Review: Sagebrush Golf Club

Unfortunately closed, Sagebrush Golf & Sporting Club is in the discussion for the best modern golf course in the country, and up there for the best in North America

Information:

  • Quilchena, British Columbia
  • Public — Daily Fee
  • Rod Whitman & Richard Zokol, with Armen Suny (2009)
  • 9th in Canada (Beyond The Contour)

More than any other modern golf course, Sagebrush has been through absolute war to be open in 2022. Following the first couple years of a Redtail-esque model with a small membership to deliver an exclusive private club, Sagebrush opened to public play. In keeping with the original spirit, public play was limited to 80 players a day.

I first played Sagebrush in the fall of 2014, and luckily, I took advantage, playing four times between September 1 and Thanksgiving (mid-October in Canada). At the time, I didn’t know that I might never play Sagebrush again; I just liked the golf course, so I kept going up from Kelowna. As 2015 rolled around, news rumbled on about bankruptcy, meaning Sagebrush would not open in 2015. Likewise for 2016, although a new owner and Troon Golf coming in to manage the facility suggested it might open. Alas, 2022 is Sagebrush’s first full season in eight years.

I was lucky enough to visit the facility in July 2021 prior to a soft opening in the fall of 2021 and the official re-opening season of 2022. Having come out of hibernation, the team at Sagebrush was incredibly gracious to let us visit at the time. From photos (courtesy of Sagebrush’s excellent Instagram), the golf course’s general condition has improved. Granted, we were not complaining at all. In fact, it was a true miracle to see the golf course alive. Superintendent Neil Pilon has done a brilliant job saving one of Rod Whitman’s only golf courses in Canada, and I would argue, his second best (following Cabot Links).

Sagebrush opens with a short par 5, something around 510 yards, but working directly uphill and across the entrance road. This is actually a pretty difficult opening tee shot. Much more room right than it looks, and left is less appealing.

Ideally, finding the fairway leads to a good chance to get home in two. In the Nicola Valley, the ball flies further than perhaps you’re used to, and even though it plays drastically uphill, long hitters can still get home in two. For those laying up (I suspect most should on the first hole), a big blowout bunker on the left awaits, but the scale of Sagebrush becomes apparent and you can play out to the right.

After avoiding the two layup bunkers, a tricky wedge shot awaits to a green perched high above the fairway short. Back in 2014, the ball would run back some 60 yards off the front edge. In 2021, and because the golf course was not officially open at the time, it did not have quite that affect. I hope it is back to that same terror, and I hope to see first-hand in the coming years.

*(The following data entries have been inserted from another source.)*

-- ==== Sys2Proof/Machine/Ptp.lean ====
section
/-! DEFINITION. The PTP messages that the module sends (10_network_time.md, R362 to R369; the layout of IEEE 1588-2019, assumption log
entry 88). -/

namespace Sys2Proof.Machine

def modTime (s : State) (f : TimeSt → TimeSt) : State := { s with time := f s.time }

/-- The clockIdentity: 0xFF, 0xFE after the third byte of the module's address (R364). -/
def identityBytes (s : State) : List Byte := (vehicleMac s).take 3 ++ [0xFF, 0xFE] ++ (vehicleMac s).drop 3
def ownIdentity (s : State) : BitVec 64 := BitVec.ofNat 64 (beNat (identityBytes s))

/-- portNumber of a port (R364). -/
def ptpPortNo (p : Port) : Nat := p.val + 1

/-- The next sequenceId of a message type, port and domain (R364). -/
def seqIdOf (s : State) (ty : BitVec 4) (p : Port) (dom : Byte) : BitVec 16 := (lookup? s.time.seqIds (ty, p, dom)).getD 0

def countSeq (s : State) (ty : BitVec 4) (p : Port) (dom : Byte) : State :=
  modTime s fun t => { t with seqIds := insertKey t.seqIds (ty, p, dom) (seqIdOf s ty p dom + 1) }

/-- The fields of a message that its kind gives: messageType, length, logMessageInterval, correctionField in ns. -/
structure PtpKind where
  ty    : BitVec 4
  len   : Nat
  logIv : Int
  corr  : Int
  deriving DecidableEq, Repr

/-- The PTP header (R364). -/
def ptpHeader (s : State) (k : PtpKind) (p : Port) (dom : Byte) : List Byte :=
  [k.ty.setWidth 8, 0x12] ++ beBytes 2 k.len ++ [dom, 0, 0, 0] ++ beBytes 8 (BitVec.ofInt 64 (k.corr * 65536)).toNat ++ List.replicate 4 0 ++
    identityBytes s ++ beBytes 2 (ptpPortNo p) ++ beBytes 2 (seqIdOf s k.ty p dom).toNat ++ [if k.ty = 0 then 0 else 5, BitVec.ofInt 8 k.logIv]

/-- The Ethernet frame of a message, without FCS (R269, R362). -/
def ptpFrame (s : State) (k : PtpKind) (p : Port) (dom : Byte) (body : List Byte) : List Byte :=
  let src := if p = mntPort then mntMac s else vehicleMac s
  padFrame ([0x01, 0x80, 0xC2, 0x00, 0x00, 0x0E] ++ src ++ [0x88, 0xF7] ++ ptpHeader s k p dom ++ body)

/-- A message of the module's own: the copies of the slices are alike (R231). -/
def ptpMessage (s : State) (k : PtpKind) (p : Port) (dom : Byte) (body : List Byte) (st : Stamp) : QFrame :=
  let f := ptpFrame s k p dom body
  ⟨⟨f, f, f⟩, true, false, st⟩

/-- A one-step Sync: originTimestamp is the egress time plus `d` ns (R362, R369). -/
def syncMessage (s : State) (p : Port) (dom : Byte) (logIv d : Int) : QFrame :=
  ptpMessage s ⟨0, 44, logIv, 0⟩ p dom (List.replicate 10 0) (.origin d)

/-- A Pdelay_Req (R366). -/
def pdelayReq (s : State) (p : Port) : QFrame :=
  ptpMessage s ⟨2, 54, -6, 0⟩ p (setup s).net.dom1 (List.replicate 20 0) (.origin 0)

/-- A one-step Pdelay_Resp to a request that arrived at `rx`: requestReceiptTimestamp 0, the turnaround in correctionField (R365). -/
def pdelayResp (s : State) (p : Port) (m : PtpMsg) (rx : Int) : QFrame :=
  ptpMessage s ⟨3, 54, 0x7F, m.corr⟩ p m.domain (List.replicate 10 0 ++ beBytes 10 m.sender.toNat) (.turn rx)

/-- The grandmasterIdentity of the active domain; its own without one. -/
def grandmaster (s : State) : BitVec 64 :=
  match s.time.act with
  | .none => ownIdentity s
  | .first => s.time.dom1.gm
  | .second => s.time.dom2.gm

/-- An Announce (R364). -/
def announce (s : State) (p : Port) : QFrame :=
  let body := List.replicate 10 0 ++ [0, 0, 0, 128, 248, 0xFE, 0xFF, 0xFF, 128] ++ beBytes 8 (grandmaster s).toNat ++
    beBytes 2 s.time.hops.toNat ++ [0xA0]
  ptpMessage s ⟨0xB, 64, 0, 0⟩ p (setup s).net.dom1 body (.origin 0)

/-- A PTP message that waits in a queue is a Pdelay_Resp. -/
def isResp (f : QFrame) : Bool := (f.copies.a.getD 14 0).toNat % 16 == 3

end Sys2Proof.Machine
end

Like everything else, cameras flatten everything, but you can still get a sense of the false front below.

In 2014, the 454 yard par 4, 2nd was my favourite hole, so it is nice to know I was an ok judge at golf holes back in the day! It is still my favourite hole, and an exhilarating one at that. A blind drive, only guided by the fairway edges curled over the ridgeline, awaits. If the opening is a welcoming front entrance, the second is the bouncer in the club asking for ID. Hint: over the right edge of the fairway is ideal.

Cresting the top of the fairway, all the emotion came back from 2014. The perfect sense of déjà vu; we were back! Sagebrush lives!

Even if it is a pretty golf hole to look at, this is a sneaky quality approach shot as well. For most, a fade lie into a green tilting hard to the right means a fade will not work. The original concept of the golf course is heavily reliant on match play; those who can hit the draw off the fade lie into a tricky green will reap the rewards.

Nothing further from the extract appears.